So they have slightly different licenses, which means that they get the call straight to them. Um, but we're also using it so that they can, uh, that their customers can leave, um, specific. Messages. They will pick that up afterwards because every single one of those calls is extremely precious because it could literally mean the difference between life and death.

And I don't want that to sound overdramatic, but that is the case. 

Tom Arbuthnot: No, no, no, that is the kind of thing. 

Kathie Anderson: Yeah. And obviously there are only a limited that there are limited amounts of people who pick up that calls. But what the Contact Center Technology allows them to do is to not miss a single one of those calls. They are able to quickly see what that call was about, quickly see a summary of it, um, and then call that customer straight back or and involve third party organizations and agencies, including police, for example, if they need to.

Tom Arbuthnot: Oli is that your advanced routing? That scenario?. 

Oli Lifely: I think that's the enterprise routing that we set up there. Is it? Yeah. Yeah. It also means that you don't. If you have different people, so obviously with rotas and shifts, um, people are going to be logging in at different times. It's not tied to those users.

You just have the team of users.
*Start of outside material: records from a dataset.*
def execReleaseDc_scope : Scope := ⟨[.regs, .evf, .recd, .xlt, .hp, .pwr, .out, .free], some [EVF.ALERT_DRV, EVF.TRACE_DROP, HDR.ERR_INFO0, HDR.ERR_INFO1, HDR.ERR_STAT, HDR.EVT_STAT, MGT.ALARM_SENT, PWR.PWR_WAKE_LATCH, PWR.STATE, REC.ALARM_DROP, REC.HEAD_SEQ, REC.LOST_CNT, REC.OVW_CNT, REC.RSV_USED, XLT.BUSY]⟩
theorem execReleaseDc_keeps (port : Port) (ld : Ld) (extents : List Nat) (s : State) : State.KeepsR execReleaseDc_scope s (execReleaseDc port ld extents s) := by
  unfold execReleaseDc
  (try dsimp only)
  repeat' first
    | with_reducible exact State.Keeps.refl _ _
    | with_reducible assumption
    | with_reducible apply State.KeepsR.next
    | ((with_reducible apply State.Keeps.step (State.extentRelease_keeps ..)); rotate_right; decide)
    | ((with_reducible apply State.Keeps.foldl); rotate_right; intro _ _ _; rotate_left)
    | with_reducible apply State.KeepsR.ite
    | with_reducible apply State.Keeps.ite
    | ((with_reducible apply State.KeepsR.step (State.mb_keeps ..)); rotate_right; decide)
    | ((with_reducible apply State.Keeps.step (State.putLd_keeps ..)); rotate_right; decide)
    | ((with_reducible apply State.Keeps.foldl1); rotate_right; intro _ _ _; rotate_left)

def execSetAlertConfig_scope : Scope := ⟨[.hp, .out], some []⟩
theorem execSetAlertConfig_keeps (port : Port) (ld : Ld) (value : BitVec 96) (s : State) : State.KeepsR execSetAlertConfig_scope s (execSetAlertConfig port ld value s) := by
  unfold execSetAlertConfig
  (try dsimp only)
  repeat' first
    | with_reducible exact State.Keeps.refl _ _
    | ((with_reducible apply State.Keeps.step (State.putLd_keeps ..)); rotate_right; decide)
    | ((with_reducible apply State.KeepsR.step (State.mb_keeps ..)); rotate_right; decide)
    | with_reducible assumption
    | with_reducible apply State.KeepsR.next
    | with_reducible apply State.KeepsR.ite
    | with_reducible apply State.Keeps.ite

def execSetDcRegionConfig_scope : Scope := ⟨[.hp, .out], some []⟩
theorem execSetDcRegionConfig_keeps (port : Port) (ld : Ld) (region : Fin 8) (base : BitVec 64) (len : BitVec 64) (s : State) : State.KeepsR execSetDcRegionConfig_scope s (execSetDcRegionConfig port ld region base len s) := by
  unfold execSetDcRegionConfig
  (try dsimp only)
  repeat' first
    | with_reducible exact State.Keeps.refl _ _
    | with_reducible apply State.KeepsR.ite
    | ((with_reducible apply State.Keeps.step (State.putLd_keeps ..)); rotate_right; decide)
    | ((with_reducible apply State.KeepsR.step (State.fmAnswer_keeps ..)); rotate_right; decide)

def execSetEventInterruptPolicy_scope : Scope := ⟨[.hp, .out], some []⟩
theorem execSetEventInterruptPolicy_keeps (port : Port) (ld : Ld) (log : EvLog) (enable : Bool) (vector : BitVec 11) (s : State) : State.KeepsR execSetEventInterruptPolicy_scope s (execSetEventInterruptPolicy port ld log enable vector s) := by
  unfold execSetEventInterruptPolicy
  (try dsimp only)
  repeat' first
    | with_reducible exact State.Keeps.refl _ _
    | ((with_reducible apply State.Keeps.step (State.putLd_keeps ..)); rotate_right; decide)
    | ((with_reducible apply State.KeepsR.step (State.mb_keeps ..)); rotate_right; decide)
    | with_reducible assumption
    | with_reducible apply State.KeepsR.next
    | with_reducible apply State.KeepsR.ite
    | with_reducible apply State.Keeps.ite

def execSetLdAllocations_scope : Scope := ⟨[.hp, .out], some []⟩
theorem execSetLdAllocations_keeps (port : Port) (ld : Ld) (units : Nat) (s : State) : State.KeepsR execSetLdAllocations_scope s (execSetLdAllocations port ld units s) := by
  unfold execSetLdAllocations
  (try dsimp only)
  repeat' first
    | with_reducible exact State.Keeps.refl _ _
    | with_reducible apply State.KeepsR.ite
    | ((with_reducible apply State.Keeps.step (State.putLd_keeps ..)); rotate_right; decide)
    | ((with_reducible apply State.KeepsR.step (State.fmAnswer_keeps ..)); rotate_right; decide)
    | with_reducible assumption
    | with_reducible apply State.KeepsR.next
    | with_reducible apply State.Keeps.ite

def execSetQosAllocatedBw_scope : Scope := ⟨[.hp, .out], some []⟩
theorem execSetQosAllocatedBw_keeps (port : Port) (ld : Ld) (value : BitVec 8) (s : State) : State.KeepsR execSetQosAllocatedBw_scope s (execSetQosAllocatedBw port ld value s) := by
  unfold execSetQosAllocatedBw
  (try dsimp only)
  repeat' first
    | with_reducible exact State.Keeps.refl _ _
    | ((with_reducible apply State.Keeps.step (State.putLd_keeps ..)); rotate_right; decide)
    | ((with_reducible apply State.KeepsR.step (State.fmAnswer_keeps ..)); rotate_right; decide)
You have the queue there and people can log in and out, whoever they are, any, any Teams user within the organization. 

Tom Arbuthnot: Kathie you mentioned the importance of like this service, particularly for the citizens. Like I'm guessing going to the cloud and availability. Was that a conversation or was it more like you were going anyway?

I'm thinking strictly kind of. Teams Phone now being five nines and Luware running the cloud service. How much was that part of the conversation? 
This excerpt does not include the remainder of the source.